In this case, when the charge amount of the toner is large, the voltage at which the flying starts is increased. When the charge amount of the toner is small, the voltage at which the toner starts to fly becomes small. This is because when the charge amount of the toner is large, the force (mirror image force) of attracting the toner to the toner carrier 3 is large, so that the toner is
This is because it is necessary to increase the electric field for causing the airplane to fly further away, and thus it is necessary to increase the voltage supplied to the counter electrode 6. Conversely, if the charge amount is small, the mirror image force adsorbed on the toner carrier 3 side is small, so that the flying can be started even if the electric field is small.

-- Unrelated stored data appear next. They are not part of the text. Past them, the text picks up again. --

/-- PUT_BLOCK in both formats: the alpha sub-block first (R186). -/
theorem test_put_block :
    nextIs (fun t => bytesAt t 0x2000 9 = [11, 12, 13, 14, 15, 16, 17, 18, 0])
        (exec .putBlockBc1 { tiny .bc1 with ablk := marked.ablk, cblk := marked.cblk }) = true ∧
      nextIs (fun t => bytesAt t 0x2000 17 = [1, 2, 3, 4, 5, 6, 7, 8, 11, 12, 13, 14, 15, 16, 17, 18, 0])
        (exec .putBlockBc3 { tiny .bc3 with ablk := marked.ablk, cblk := marked.cblk }) = true := by decide +kernel

/-- GET_BLOCK in both formats; BC1 leaves ABLK (R187). -/
theorem test_get_block :
    nextIs (fun t => (t.cblk = bytes8 [0, 0, 0, 0xF8, 1]) && (t.ablk = marked.ablk))
        (exec .getBlockBc1 { tinyBlock .bc1 with ablk := marked.ablk }) = true ∧
      nextIs (fun t => (t.ablk = bytes8 [0, 0x80, 1]) && (t.cblk = bytes8 [0, 0, 0, 0xF8, 1]))
        (exec .getBlockBc3 (tinyBlock .bc3)) = true := by decide +kernel

/-- CLEAR_RAW zeroes the raw buffer alone (R188). -/
theorem test_clear_raw :
    nextIs (fun t => t.mem = [(0xFFF, 7#8), (0x1004, 7#8)])
      (exec .clearRaw { tiny .bc1 with mem := [(0xFFF, 7#8), (0x1000, 1#8), (0x1003, 2#8), (0x1004, 7#8)] }) = true := by
  decide +kernel

/-- V-T1: COMPRESS of the 1x1 image in both formats. -/
theorem test_compress :
    nextIs (fun t => bytesAt t 0x2000 8 = [0, 0, 0, 0xF8, 1, 0, 0, 0] && (t.errcode = 0#4))
        (exec .compressBc1 (tiny .bc1)) = true ∧
      nextIs (fun t => bytesAt t 0x2000 16 = [0, 0x80, 1, 0, 0, 0, 0, 0, 0, 0, 0, 0xF8, 1, 0, 0, 0])
        (exec .compressBc3 (tiny .bc3)) = true := by decide +kernel

/-- V-T1: DECOMPRESS of the 1x1 image in both formats. -/
theorem test_decompress :
    nextIs (fun t => bytesAt t 0x1000 5 = [0xF8, 0, 0, 0xFF, 0]) (exec .decompressBc1 (tinyBlock .bc1)) = true ∧
      nextIs (fun t => bytesAt t 0x1000 5 = [0xF8, 0, 0, 0x80, 0]) (exec .decompressBc3 (tinyBlock .bc3)) = true := by
  decide +kernel

/-- V-T5: each code of a failing check, and a buffer that ends at 2^32 passes. -/
theorem test_checks :
    isNextState { tiny .bc1 with width := 0x80000000#32, errcode := 2#4 }
        (exec .compressBc1 { tiny .bc1 with width := 0x80000000#32 }) = true ∧
      isNextState { tiny .bc1 with errcode := 3#4 } (exec .compressBc3 (tiny .bc1)) = true ∧
      isNextState { tiny .bc1 with rawBase := 0xFFFFFFFD#32, errcode := 4#4 }
        (exec .clearRaw { tiny .bc1 with rawBase := 0xFFFFFFFD#32 }) = true ∧
      isNextState { tiny .bc1 with cmpBase := 0x1003#32, errcode := 5#4 }
        (exec .compressBc1 { tiny .bc1 with cmpBase := 0x1003#32 }) = true ∧
      isNextState { tiny .bc1 with blkX := 1#32, errcode := 6#4 } (exec .loadTile { tiny .bc1 with blkX := 1#32 }) = true ∧
      nextIs (fun t => t.errcode = 0#4) (exec .clearRaw { tiny .bc1 with rawBase := 0xFFFFFFFC#32 }) = true := by
  decide +kernel

/-- A write that faults stops PUT_BLOCK with the earlier bytes written (R222). -/
theorem test_bus_fault :
    nextIs (fun t => (t.errcode = 7#4) && (bytesAt t 0x2000 8 = [11, 12, 0, 0, 0, 0, 0, 0]) && (t.cblk = marked.cblk))
      (exec .putBlockBc1 { tiny .bc1 with cblk := marked.cblk, platform := faultAt 0x2002 .write }) = true := by
  decide +kernel

/-- The bus-fault instance of V-T5 on two blocks: the first block's bytes are written, the second block's are not. -/
theorem test_bus_fault_compress :
    nextIs (fun t => (t.errcode = 7#4) && (bytesAt t 0x2000 9 = [0, 0, 0, 0xF8, 1, 0, 0, 0, 0x5A]))
      (exec .compressBc1 { wide .bc1 with platform := faultAt 0x2008 .write }) = true := by
  decide +kernel

/-- Reset during COMPRESS and DECOMPRESS past the read of the second block that faults: "no later access is made" (R222),
so nothing of the second block is written, and no byte is left open (R241). -/
theorem test_reset_during_faulting_read :
    nextIs (fun t => (bytesAt t 0x2000 9 = [0, 0, 0, 0xF8, 1, 0, 0, 0, 0x5A]) && (t.draws = 0))
        (step { wide .bc1 with platform := faultAt 0x1010 .read, pending := [.resetDuring 0x10#32 16] }) = true ∧
      nextIs (fun t => (bytesAt t 0x1000 20 = [248, 0, 0, 255, 0, 0, 0, 255, 0, 0, 0, 255, 0, 0, 0, 255, 0, 0, 0, 0]) &&
          (t.draws = 0))
        (step { wide .bc1 with platform := faultAt 0x2008 .read, pending := [.resetDuring 0x11#32 40] }) = true := by
  decide +kernel

/-! ### Steps -/

/-- Every word of the opcode map runs as the first command after reset. -/
theorem test_first_step :
    ∀ w, w ∈ [0x0, 0x1, 0x2, 0x3, 0x4, 0x5, 0x6, 0x8, 0x9, 0xA, 0x10A, 0xB, 0x10B, 0xC, 0x10, 0x110, 0x11, 0x111] →
      (decodeTableWord 32 w).isSome = true ∧
        nextIs (fun t => t.responses = [.written]) (step (State.reset.withFetchWord 32 w)) = true := by decide +kernel

/-- What a read of the marked state at an offset answers. -/
def answerAt (o : BitVec 8) : Nat :=
  match step { marked with pending := [readOf o] } with
  | .next t =>
    match t.responses with
    | [.data v] => v.toNat
    | _ => 0
  | .fault _ => 0
  | .refused _ => 0

/-- What a read at each offset returns (R100), at the ends of each range of the map. -/
theorem test_reads :
    [0x00#8, 0x04#8, 0x08#8, 0x0C#8, 0x10#8, 0x14#8, 0x18#8, 0x1C#8, 0x20#8, 0x24#8, 0x28#8].map answerAt =
        [0x42430F01, 0, 5, 101, 102, 103, 104, 105, 106, 107, 108] ∧
      [0x2C#8, 0x3C#8, 0x40#8, 0x7C#8, 0x80#8, 0x84#8, 0x88#8, 0x8C#8, 0x90#8, 0xFC#8].map answerAt =
        [0, 0, 0x81412101, 0x90503010, 0x04030201, 0x08070605, 0x0E0D0C0B, 0x1211100F, 0, 0] := by decide +kernel

/-- A write to PIX and to ABLK (R101). -/
theorem test_writes :
    isNextState { marked with
          pix := vecOf 16 fun k => if k = 15 then px 0xFF 0 0xFE 0xFF else pixAt marked.pix k, responses := [.written] }
        (step { marked with pending := [writeOf 0x7C#8 0xFFFE00FF#32] }) = true ∧
      isNextState { marked with ablk := bytes8 [1, 2, 3, 4, 0x6D, 0x24, 0xDB, 0x26], responses := [.written] }
        (step { marked with pending := [writeOf 0x84#8 0x26DB246D#32] }) = true := by
  decide +kernel

/-- The pseudo-commands are the words R79 gives, and SETBLK and MEM are their expansions. -/
theorem test_scripts :
    [scriptEncBc1, scriptDecBc1, scriptCompressBc3, scriptCompressBc1, scriptDecompressBc1, scriptDecompressBc3] =
        [0x01#32, 0x02#32, 0x110#32, 0x10#32, 0x11#32, 0x111#32].map (writeOf 0x04#8) ∧
      scriptSetBlk 3#32 5#32 = [writeOf 0x24#8 3#32, writeOf 0x28#8 5#32] ∧
      scriptMem 0x1000 [1#8, 2#8] = [.memWrite 0x1000 1#8, .memWrite 0x1001 2#8] := by decide +kernel

/-! ### Witnesses: a state and operands that meet the hypotheses of each statement -/

theorem clear_of (s : State) (b l : Nat) (h : s.platform.coversDevice ⟨b, l⟩ = false) : ClearOfDevices s b l :=
  (not_coversDevice_iff s b l).mp h

theorem tiny_rawReady (f : Format) : RawReady (tiny f) :=
  (clear_checks_pass_iff f _).mp (by cases f <;> decide +kernel)

theorem tiny_cmpReady (f : Format) : CmpReady f (tiny f) ∧ ¬ BlockFails (tiny f) :=
  (block_checks_pass_iff f _).mp (by cases f <;> decide +kernel)

theorem tiny_imageReady (f : Format) : ImageReady f (tiny f) := by
  obtain ⟨h1, h2, h3⟩ := (image_checks_pass_iff f (tiny f)).mp (by cases f <;> decide +kernel)
  exact ⟨h1, h2, h3, clear_of _ _ _ (by cases f <;> decide +kernel), clear_of _ _ _ (by cases f <;> decide +kernel)⟩

/-- The checks and the device test read neither memory nor the faulting addresses. -/
theorem tiny_rawReady_with (f : Format) (m : Memory) (p : Platform) : RawReady { tiny f with mem := m, platform := p } :=
  tiny_rawReady f

theorem test_witness_illegalWords :
    ∃ (w : Word) (s : State) (rest : List HostAction), (∃ e, decode w = .error e) ∧
      s.pending = .bus { dir := .write, offset := 0x04#8, size := 4, data := w } :: rest :=
  ⟨0x107#32, { marked with pending := [writeOf 0x04#8 0x107#32] }, [], ⟨.undefinedOp, by decide⟩, rfl⟩

/-- Each reason of the first clause, at its boundary values. -/
theorem test_witness_illegalWords_reasons :
    decode 0x200#32 = .error .reservedField ∧ decode 0x80000000#32 = .error .reservedField ∧
      decode 0x12#32 = .error .undefinedOp ∧ decode 0xFF#32 = .error .undefinedOp ∧
      decode 0x100#32 = .error .formatNotTaken ∧ decode 0x106#32 = .error .formatNotTaken ∧
      decode 0x10C#32 = .error .formatNotTaken := by decide

theorem test_witness_stepRuns :
    ∃ (s t : State) (w : Word) (i : Instr),
      s.pending = .bus { dir := .write, offset := 0x04#8, size := 4, data := w } :: [] ∧ decode w = .ok i ∧
        exec i { s with pending := [] } = .next t :=
  let ⟨t, ht⟩ := next_of_isNext (o := exec .encBc3 marked) (by decide +kernel)
  ⟨{ marked with pending := [writeOf 0x04#8 0x05#32] }, t, 0x05#32, .encBc3, rfl, by decide, ht⟩

/-- A launch over the register window is refused. -/
theorem test_witness_stepRuns_refused :
    decode 0x0C#32 = .ok .clearRaw ∧
      isRefused .bufferOverDevice (exec .clearRaw { tiny .bc1 with rawBase := 0x400000FC#32 }) = true ∧
      isRefused .bufferOverDevice
        (step { tiny .bc1 with rawBase := 0x400000FC#32, pending := [writeOf 0x04#8 0x0C#32] }) = true := by decide +kernel

theorem test_witness_idle : State.reset.pending = [] ∧ step State.reset = .next State.reset := ⟨rfl, rfl⟩

theorem test_witness_served :
    ∃ (s t : State) (a : HostAction) (rest : List HostAction), s.pending = a :: rest ∧ step s = .next t :=
  let ⟨t, ht⟩ := next_of_isNext
    (o := step { marked with pending := [readOf 0x40#8, .reset] }) (by decide +kernel)
  ⟨_, t, _, _, rfl, ht⟩

/-- Offsets of every clause of the register map, at the ends of each range. -/
theorem test_witness_registers :
    ∀ o : BitVec 8, o ∈ [0x00#8, 0x04#8, 0x08#8, 0x0C#8, 0x10#8, 0x14#8, 0x18#8, 0x1C#8, 0x20#8, 0x24#8, 0x28#8, 0x2C#8,
        0x3C#8, 0x40#8, 0x7C#8, 0x80#8, 0x84#8, 0x88#8, 0x8C#8, 0x90#8, 0xFC#8] →
      o.toNat % 4 = 0 ∧
        ({ marked with pending := [readOf o] } : State).pending =
          .bus { dir := .read, offset := o, size := 4, data := 0#32 } :: [] ∧
        ({ marked with pending := [writeOf o 7#32] } : State).pending =
          .bus { dir := .write, offset := o, size := 4, data := 7#32 } :: [] := by decide +kernel

/-- The write map's clauses at their boundaries: what each write stores. -/
theorem test_witness_writes :
    ∀ o : BitVec 8, o ∈ [0x0C#8, 0x10#8, 0x14#8, 0x18#8, 0x1C#8, 0x20#8, 0x24#8, 0x28#8, 0x40#8, 0x7C#8, 0x80#8, 0x84#8,
        0x88#8, 0x8C#8] →
      nextIs (fun t => busRead t o = 0x12345678#32) (step { marked with pending := [writeOf o 0x12345678#32] }) = true := by
  decide +kernel
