-- ==== Sys2Proof/Tests/Slice0.lean ====
section
/-! SUPPORT. Tests: the checks of WellFormed, the decoder on words written out from 30_encoding.md, one clock cycle of
each instruction, the assembler and host vectors of 95_test_vectors.md, and, for every statement with hypotheses, a
concrete case that meets them. -/

namespace Sys2Proof.Tests

open Sys2Proof Sys2Proof.Machine

/-! ### WellFormed: each check refuses an ill-formed term -/

theorem test_odd_blt_offset_refused : (Instr.blt 1#5 2#5 0x0007#13).wellFormed = false := by decide
theorem test_odd_bge_offset_refused : (Instr.bge 1#5 2#5 0x1FFF#13).wellFormed = false := by decide
theorem test_word_of_a_class_refused : (Instr.word 0x0020F1B3#32).wellFormed = false := by decide
theorem test_even_offsets_accepted :
    (Instr.blt 1#5 2#5 0x1000#13).wellFormed = true ∧ (Instr.bge 1#5 2#5 0x0FFE#13).wellFormed = true := by decide
theorem test_illegal_word_accepted : (Instr.word 0x00500093#32).wellFormed = true := by decide

/-! ### Decoding: words written out field by field (30_encoding.md R92 to R95), and the V-ENC vectors -/

/-- R92: funct7, rs2, rs1, funct3, rd, opcode. -/
theorem test_decode_and :
    decode (0b0000000#7 ++ 0b00010#5 ++ 0b00001#5 ++ 0b111#3 ++ 0b00011#5 ++ 0b0110011#7) =
      .and 3#5 1#5 2#5 0#7 := by decide

theorem test_decode_or :
    decode (0b0000000#7 ++ 0b00010#5 ++ 0b00001#5 ++ 0b110#3 ++ 0b00011#5 ++ 0b0110011#7) =
      .or 3#5 1#5 2#5 0#7 := by decide

/-- R93: imm[11:0], rs1, funct3, rd, opcode. -/
theorem test_decode_ori :
    decode (0b111111111110#12 ++ 0b00111#5 ++ 0b110#3 ++ 0b00001#5 ++ 0b0010011#7) =
      .ori 1#5 7#5 0xFFE#12 := by decide

theorem test_decode_lw :
    decode (0b111111111100#12 ++ 0b00010#5 ++ 0b010#3 ++ 0b00001#5 ++ 0b0000011#7) =
      .lw 1#5 2#5 0xFFC#12 := by decide

/-- R94: imm[11:5], rs2, rs1, funct3, imm[4:0], opcode; here imm = 0b101010100011. -/
theorem test_decode_sw :
    decode (0b1010101#7 ++ 0b00011#5 ++ 0b00010#5 ++ 0b010#3 ++ 0b00011#5 ++ 0b0100011#7) =
      .sw 3#5 2#5 0b101010100011#12 := by decide

/-- R95: imm[12], imm[10:5], rs2, rs1, funct3, imm[4:1], imm[11], opcode; here imm = 0b0_1_000001_0010_0. -/
theorem test_decode_blt :
    decode (0b0#1 ++ 0b000001#6 ++ 0b00010#5 ++ 0b00001#5 ++ 0b100#3 ++ 0b0010#4 ++ 0b1#1 ++ 0b1100011#7) =
      .blt 1#5 2#5 0b0100000100100#13 := by decide

/-- The same with imm = 0b1_0_111111_1111_0. -/
theorem test_decode_bge :
    decode (0b1#1 ++ 0b111111#6 ++ 0b00100#5 ++ 0b00011#5 ++ 0b101#3 ++ 0b1111#4 ++ 0b0#1 ++ 0b1100011#7) =
      .bge 3#5 4#5 0b1011111111110#13 := by decide

/-- V-ENC-17 to V-ENC-24: no row matches. -/
theorem test_decode_illegal :
    [0x00000000#32, 0xFFFFFFFF#32, 0x00500093#32, 0x00000033#32, 0x00001063#32, 0x00003003#32, 0x00000073#32,
      0x0000000F#32].all (fun w => decode w == .word w) = true := by decide

/-- The IMM column of V-ENC-1 to V-ENC-8. -/
theorem test_immediates_r_i_s :
    [0x0020F1B3#32, 0x0020E1B3#32, 0x00506093#32, 0xFFF06093#32, 0x80006093#32, 0xFFC12083#32, 0x00002203#32,
      0x80312023#32].map immGen =
    [0#32, 0#32, 5#32, 0xFFFFFFFF#32, 0xFFFFF800#32, 0xFFFFFFFC#32, 0#32, 0xFFFFF800#32] := by decide

/-- The IMM column of V-ENC-9 to V-ENC-15, V-ENC-18 and V-ENC-19. -/
theorem test_immediates_s_b_none :
    [0x06102E23#32, 0x7E102FA3#32, 0x0020C463#32, 0x8020C063#32, 0x7E41DFE3#32, 0xFE20CEE3#32, 0xFE005CE3#32,
      0xFFFFFFFF#32, 0x00500093#32].map immGen =
    [0x7C#32, 0x7FF#32, 8#32, 0xFFFFF000#32, 0xFFE#32, 0xFFFFFFFC#32, 0xFFFFFFF8#32, 0#32, 5#32] := by decide

/-- V-ENC-1, 2, 3, 6, 8, 12, 13, the other way. -/
theorem test_encode :
    [Instr.and 3#5 1#5 2#5 0#7, .or 3#5 1#5 2#5 0#7, .ori 1#5 0#5 5#12, .lw 1#5 2#5 0xFFC#12, .sw 3#5 2#5 0x800#12,
      .blt 1#5 2#5 0x1000#13, .bge 3#5 4#5 0x0FFE#13].map encode =
    [0x0020F1B3#32, 0x0020E1B3#32, 0x00506093#32, 0xFFC12083#32, 0x80312023#32, 0x8020C063#32, 0x7E41DFE3#32] := by
  decide

/-- No word matches two rows (30_encoding.md R102): any two rows differ in a bit that both test. -/
theorem test_rows_do_not_overlap :
    opcodeMap.Pairwise (fun r q => r.value &&& q.mask ≠ q.value &&& r.mask) := by decide

theorem test_table_word_is_one_word :
    decodeTableWord 32 0x0020F1B3 = some (.and 3#5 1#5 2#5 0#7) ∧ decodeTableWord 64 0 = none := by decide

/-! ### Small states -/

/-- The launch state of a program of one word, with three registers set. -/
def fetching (w : Word) : State :=
  { State.reset with
    program := [(0x80, w)]
    rf := writeReg (writeReg (writeReg State.reset.rf 1#5 1#32) 2#5 2#32) 31#5 0xFFFFFFFF#32 }

/-- A word in IF/ID. -/
def inId (w : Word) : State := { fetching w with ifid := .record ⟨w, 0x84#32, 0x80#32⟩ }

/-- A word in ID/EX, with its operands. -/
def inEx (w a b : Word) : State :=
  { fetching w with idex := .record ⟨w, 0x84#32, 0x80#32, a, b, immGen w⟩ }

/-- A word in EX/MEM, over a memory that holds 0xDEADBEEF at 0x7C. -/
def inMem (w alu b : Word) : State :=
  { fetching w with
    exmem := .record ⟨w, alu, b, false⟩
    dmem := [(0x7C, 0xEF#8), (0x7D, 0xBE#8), (0x7E, 0xAD#8), (0x7F, 0xDE#8)] }

/-- A word in MEM/WB. -/
def inWb (w lmd alu : Word) : State := { fetching w with memwb := .record ⟨w, lmd, alu⟩ }

/-- What a next state shows, and nothing for a stop. -/
def seen {α : Type} (view : State → α) (o : Host.Outcome State Fault Refusal) : Option α :=
  match o with
  | .next t => some (view t)
  | .fault _ => none
  | .refused _ => none
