-- ==== Sys2Proof/Decode.lean ====
section
/-! DEFINITION. The commands that a word spells by the bits of the opcode table. The table gives no row any bits: a
command reaches the block as an access, a message or an event, not as an encoded word. The words of a configuration
stream are decoded by `Machine.cfgDecode`. -/

namespace Sys2Proof

/-- The command whose bits are `w` in a row of `nbits` bits: no row has any. DESIGN CHOICE, log 14. -/
def decodeTableWord (_nbits _w : Nat) : Option Instr := none

end Sys2Proof
end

Therefore, when the toner is selectively charged, the charge amount of the toner in the portion corresponding to the image (colored region) is reduced, and the charge amount of the toner in the region corresponding to the non-image portion is increased. If the voltage supplied to the counter electrode 6 is set to a value that causes the toner having a small charge amount to fly and a small voltage that does not cause the toner having a large charge amount to fly, the charge amount corresponding to the image is small. Only the toner flies and comes to the paper 5.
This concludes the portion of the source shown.